| Activity |
Taking the first line of the listing as the start and the line containing "lost := b.cellar.lost.filter" as the end, reproduce everything in between exactly, both ends included.
*** Provided data Section Begins ***
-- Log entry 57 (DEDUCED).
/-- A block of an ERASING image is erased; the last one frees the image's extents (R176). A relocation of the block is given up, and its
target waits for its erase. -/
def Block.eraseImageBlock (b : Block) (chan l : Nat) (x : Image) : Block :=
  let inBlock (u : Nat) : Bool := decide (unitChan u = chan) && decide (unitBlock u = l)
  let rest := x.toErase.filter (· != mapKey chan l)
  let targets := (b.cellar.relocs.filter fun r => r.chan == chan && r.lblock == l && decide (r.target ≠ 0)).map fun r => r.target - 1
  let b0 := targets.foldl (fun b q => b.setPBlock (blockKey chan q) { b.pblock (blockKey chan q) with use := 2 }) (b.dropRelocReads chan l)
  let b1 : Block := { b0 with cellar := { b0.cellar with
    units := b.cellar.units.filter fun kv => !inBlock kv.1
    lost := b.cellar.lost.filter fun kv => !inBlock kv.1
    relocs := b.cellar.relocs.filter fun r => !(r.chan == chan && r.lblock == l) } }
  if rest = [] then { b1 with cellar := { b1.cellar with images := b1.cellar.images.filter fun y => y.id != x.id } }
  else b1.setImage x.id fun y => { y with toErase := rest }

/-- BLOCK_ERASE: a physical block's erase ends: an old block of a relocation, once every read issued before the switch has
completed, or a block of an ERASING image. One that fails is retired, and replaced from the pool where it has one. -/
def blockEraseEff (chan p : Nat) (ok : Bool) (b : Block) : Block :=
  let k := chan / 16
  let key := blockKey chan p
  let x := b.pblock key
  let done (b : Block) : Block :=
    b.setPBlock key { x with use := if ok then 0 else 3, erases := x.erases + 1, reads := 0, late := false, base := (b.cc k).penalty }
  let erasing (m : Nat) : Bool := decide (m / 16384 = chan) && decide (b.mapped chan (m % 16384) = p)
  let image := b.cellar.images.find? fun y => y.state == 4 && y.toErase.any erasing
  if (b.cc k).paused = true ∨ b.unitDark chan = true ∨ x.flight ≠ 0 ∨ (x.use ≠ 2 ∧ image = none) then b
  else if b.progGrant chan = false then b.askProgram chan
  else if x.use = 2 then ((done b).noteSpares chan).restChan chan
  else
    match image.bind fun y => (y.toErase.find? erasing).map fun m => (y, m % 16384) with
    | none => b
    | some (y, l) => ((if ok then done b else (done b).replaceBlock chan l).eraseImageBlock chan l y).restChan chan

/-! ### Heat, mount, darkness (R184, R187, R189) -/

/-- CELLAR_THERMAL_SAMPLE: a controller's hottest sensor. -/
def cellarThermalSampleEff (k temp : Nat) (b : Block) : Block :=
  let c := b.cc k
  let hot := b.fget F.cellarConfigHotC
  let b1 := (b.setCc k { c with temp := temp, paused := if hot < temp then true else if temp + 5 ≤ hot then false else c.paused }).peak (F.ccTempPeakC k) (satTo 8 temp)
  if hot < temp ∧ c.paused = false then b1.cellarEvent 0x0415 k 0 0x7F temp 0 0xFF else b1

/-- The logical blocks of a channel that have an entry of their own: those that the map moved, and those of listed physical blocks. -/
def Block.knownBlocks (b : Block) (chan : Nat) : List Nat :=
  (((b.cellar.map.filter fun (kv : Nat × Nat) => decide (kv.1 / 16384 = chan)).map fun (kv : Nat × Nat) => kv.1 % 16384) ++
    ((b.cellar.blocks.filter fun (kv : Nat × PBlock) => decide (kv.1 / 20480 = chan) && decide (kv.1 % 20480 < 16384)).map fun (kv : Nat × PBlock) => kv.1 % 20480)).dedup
*** Provided data Section Ends ***
| Solution |
-- Log entry 57 (DEDUCED).
/-- A block of an ERASING image is erased; the last one frees the image's extents (R176). A relocation of the block is given up, and its
target waits for its erase. -/
def Block.eraseImageBlock (b : Block) (chan l : Nat) (x : Image) : Block :=
  let inBlock (u : Nat) : Bool := decide (unitChan u = chan) && decide (unitBlock u = l)
  let rest := x.toErase.filter (· != mapKey chan l)
  let targets := (b.cellar.relocs.filter fun r => r.chan == chan && r.lblock == l && decide (r.target ≠ 0)).map fun r => r.target - 1
  let b0 := targets.foldl (fun b q => b.setPBlock (blockKey chan q) { b.pblock (blockKey chan q) with use := 2 }) (b.dropRelocReads chan l)
  let b1 : Block := { b0 with cellar := { b0.cellar with
    units := b.cellar.units.filter fun kv => !inBlock kv.1
    lost := b.cellar.lost.filter fun kv => !inBlock kv.1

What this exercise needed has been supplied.